Friday, August 11, 2006

Out of Africa

1). The Rev. Fred Daley, 59, and a Roman Catholic priest, was scheduled to be on an AIDS mission to Africa last Sunday. He had undergone months of training and was preparing to spend more than a year in Lesotho, where one-third of the population suffers from AIDS. But on July 18, Daley was suddenly withdrawn from his mission to Lesotho by its organizers, Catholic Relief Services, because:

A. He refused to try to convert villagers to Catholicism.
B. He wanted to teach villagers basic sex education and provide condoms.
C. He was a member of a white supremacist group as a teen.
D. He is a gay.


ANSWER:
D: He is gay, but celibate. Michael Wiest, CRS chief executive officer, and Dave Piriano, a CRS vice president, said that it was not Daley's sexuality that had prompted their organization to take him off the mission. They said that what had concerned them was that Daley was a public advocate of gay rights.

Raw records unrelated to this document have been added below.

@[simp] theorem takeLanePoints_keeps (l : LaneNo) (s : State) :
    (takeLanePoints l s).geo = s.geo ∧ (takeLanePoints l s).trk = s.trk ∧ (takeLanePoints l s).serial = s.serial ∧
    (takeLanePoints l s).loadPause = s.loadPause ∧ (takeLanePoints l s).stations = s.stations ∧
    (takeLanePoints l s).banks = s.banks ∧ (takeLanePoints l s).overflow = s.overflow ∧
    (takeLanePoints l s).mask = s.mask ∧ (takeLanePoints l s).rx = s.rx ∧ (takeLanePoints l s).inbound = s.inbound ∧
    (takeLanePoints l s).tx = s.tx ∧ (takeLanePoints l s).tally = s.tally ∧ (takeLanePoints l s).pins = s.pins ∧
    (takeLanePoints l s).choice = s.choice ∧ (takeLanePoints l s).pending = s.pending := by
  simp [takeLanePoints]

@[simp] theorem takeTravelPoints_keeps (s : State) :
    (takeTravelPoints s).geo = s.geo ∧ (takeTravelPoints s).trk = s.trk ∧ (takeTravelPoints s).serial = s.serial ∧
    (takeTravelPoints s).loadPause = s.loadPause ∧ (takeTravelPoints s).banks = s.banks ∧
    (takeTravelPoints s).overflow = s.overflow ∧ (takeTravelPoints s).mask = s.mask ∧
    (takeTravelPoints s).rx = s.rx ∧ (takeTravelPoints s).inbound = s.inbound ∧ (takeTravelPoints s).tx = s.tx ∧
    (takeTravelPoints s).tally = s.tally ∧ (takeTravelPoints s).pins = s.pins ∧
    (takeTravelPoints s).choice = s.choice ∧ (takeTravelPoints s).pending = s.pending := by
  have h := foldl_keeps (fun t : State => (t.geo, t.trk, t.serial, t.loadPause, t.banks, t.overflow, t.mask, t.rx, t.inbound, t.tx, t.tally, t.pins, t.choice, t.pending)) (fun t m => takeTriggerEnd m t) (by simp) allStations s
  have h2 := foldl_keeps (fun t : State => (t.geo, t.trk, t.serial, t.loadPause, t.banks, t.overflow, t.mask, t.rx, t.inbound, t.tx, t.tally, t.pins, t.choice, t.pending)) (fun t l => takeLanePoints l t) (by simp) allLanes (allStations.foldl (fun t m => takeTriggerEnd m t) s)
  simp_all [takeTravelPoints]

@[simp] theorem takeMissingIndex_keeps (s : State) :
    (takeMissingIndex s).geo = s.geo ∧ (takeMissingIndex s).serial = s.serial ∧
    (takeMissingIndex s).loadPause = s.loadPause ∧ (takeMissingIndex s).stations = s.stations ∧
    (takeMissingIndex s).overflow = s.overflow ∧ (takeMissingIndex s).rx = s.rx ∧
    (takeMissingIndex s).inbound = s.inbound ∧ (takeMissingIndex s).tx = s.tx ∧ (takeMissingIndex s).pins = s.pins ∧
    (takeMissingIndex s).choice = s.choice ∧ (takeMissingIndex s).pending = s.pending := by
  unfold takeMissingIndex; try dsimp only
  repeat' split
  all_goals simp

@[simp] theorem finishLane_keeps (l : LaneNo) (s : State) :
    (finishLane l s).geo = s.geo ∧ (finishLane l s).trk = s.trk ∧ (finishLane l s).serial = s.serial ∧
    (finishLane l s).loadPause = s.loadPause ∧ (finishLane l s).overflow = s.overflow ∧
    (finishLane l s).mask = s.mask ∧ (finishLane l s).rx = s.rx ∧ (finishLane l s).inbound = s.inbound ∧
    (finishLane l s).tx = s.tx ∧ (finishLane l s).pins = s.pins ∧ (finishLane l s).choice = s.choice ∧
    (finishLane l s).pending = s.pending := by
  simp [finishLane]

@[simp] theorem takePoints_keeps (s : State) :
    (takePoints s).geo = s.geo ∧ (takePoints s).trk = s.trk ∧ (takePoints s).serial = s.serial ∧
    (takePoints s).loadPause = s.loadPause ∧ (takePoints s).overflow = s.overflow ∧ (takePoints s).mask = s.mask ∧
    (takePoints s).rx = s.rx ∧ (takePoints s).inbound = s.inbound ∧ (takePoints s).tx = s.tx ∧
    (takePoints s).pins = s.pins ∧ (takePoints s).choice = s.choice ∧ (takePoints s).pending = s.pending := by
  have h1 := foldl_keeps (fun t : State => (t.geo, t.trk, t.serial, t.loadPause, t.overflow, t.mask, t.rx, t.inbound, t.tx, t.pins, t.choice, t.pending))
    (fun t m => takeDeadline m (opened t)) (by simp) allStations s
  have h2 := fun t => foldl_keeps (fun t : State => (t.geo, t.trk, t.serial, t.loadPause, t.overflow, t.mask, t.rx, t.inbound, t.tx, t.pins, t.choice, t.pending))
    (fun t m => takeTriggerEnd m t) (by simp) allStations t
  have h3 := fun t => foldl_keeps (fun t : State => (t.geo, t.trk, t.serial, t.loadPause, t.overflow, t.mask, t.rx, t.inbound, t.tx, t.pins, t.choice, t.pending))
    (fun t l => finishLane l t) (by simp) allLanes t
  simp_all [takePoints]

@[simp] theorem settled_keeps (s : State) :
    (settled s).geo = s.geo ∧ (settled s).serial = s.serial ∧ (settled s).loadPause = s.loadPause ∧
    (settled s).overflow = s.overflow ∧ (settled s).rx = s.rx ∧ (settled s).inbound = s.inbound ∧
    (settled s).tx = s.tx ∧ (settled s).pins = s.pins ∧ (settled s).choice = s.choice ∧
    (settled s).pending = s.pending := by
  simp [settled]

@[simp] theorem advance_keeps (e : Option Travel) (s : State) :
    (advance e s).geo = s.geo ∧ (advance e s).loadPause = s.loadPause ∧ (advance e s).overflow = s.overflow ∧
    (advance e s).mask = s.mask ∧ (advance e s).rx = s.rx ∧ (advance e s).inbound = s.inbound ∧
    (advance e s).tx = s.tx ∧ (advance e s).pins = s.pins ∧ (advance e s).pending = s.pending := by
  unfold advance; try dsimp only
  repeat' split
  all_goals simp

@[simp] theorem announceIdle_keeps (b : Bool) (s : State) :
    (announceIdle b s).geo = s.geo ∧ (announceIdle b s).serial = s.serial ∧
    (announceIdle b s).overflow = s.overflow ∧ (announceIdle b s).rx = s.rx ∧
    (announceIdle b s).inbound = s.inbound ∧ (announceIdle b s).tx = s.tx ∧ (announceIdle b s).pins = s.pins ∧
    (announceIdle b s).choice = s.choice ∧ (announceIdle b s).pending = s.pending := by
  simp [announceIdle]

@[simp] theorem advanceSpan_keeps (e : Travel) (n : Nat) (s : State) :
    (advanceSpan e n s).geo = s.geo ∧ (advanceSpan e n s).loadPause = s.loadPause ∧
    (advanceSpan e n s).overflow = s.overflow ∧ (advanceSpan e n s).mask = s.mask ∧ (advanceSpan e n s).rx = s.rx ∧
    (advanceSpan e n s).inbound = s.inbound ∧ (advanceSpan e n s).tx = s.tx ∧ (advanceSpan e n s).pins = s.pins ∧
    (advanceSpan e n s).pending = s.pending := by
  induction n generalizing s with
  | zero => simp [advanceSpan]
  | succ n ih => simp [advanceSpan, ih]

end Sys2Proof.Machine
end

“Lesotho [located deep in the southern tip of Africa] is a country of 1 million poor African peasants,” Piriano said. “There are different societal norms there.”

“Had we known earlier, we could have avoided so much controversy,” Wiest said. “It is not that he is a gay celibate priest, but that he is a well-known activist throughout the United States. … We became concerned about his celebrity in the American dialogue distracting from the mission.” Oh really? How likely is it that anyone living deep in the southern tip of Africa would have any knowledge of a well-meaning priest’s activism thousands of miles away in the United States? Not very.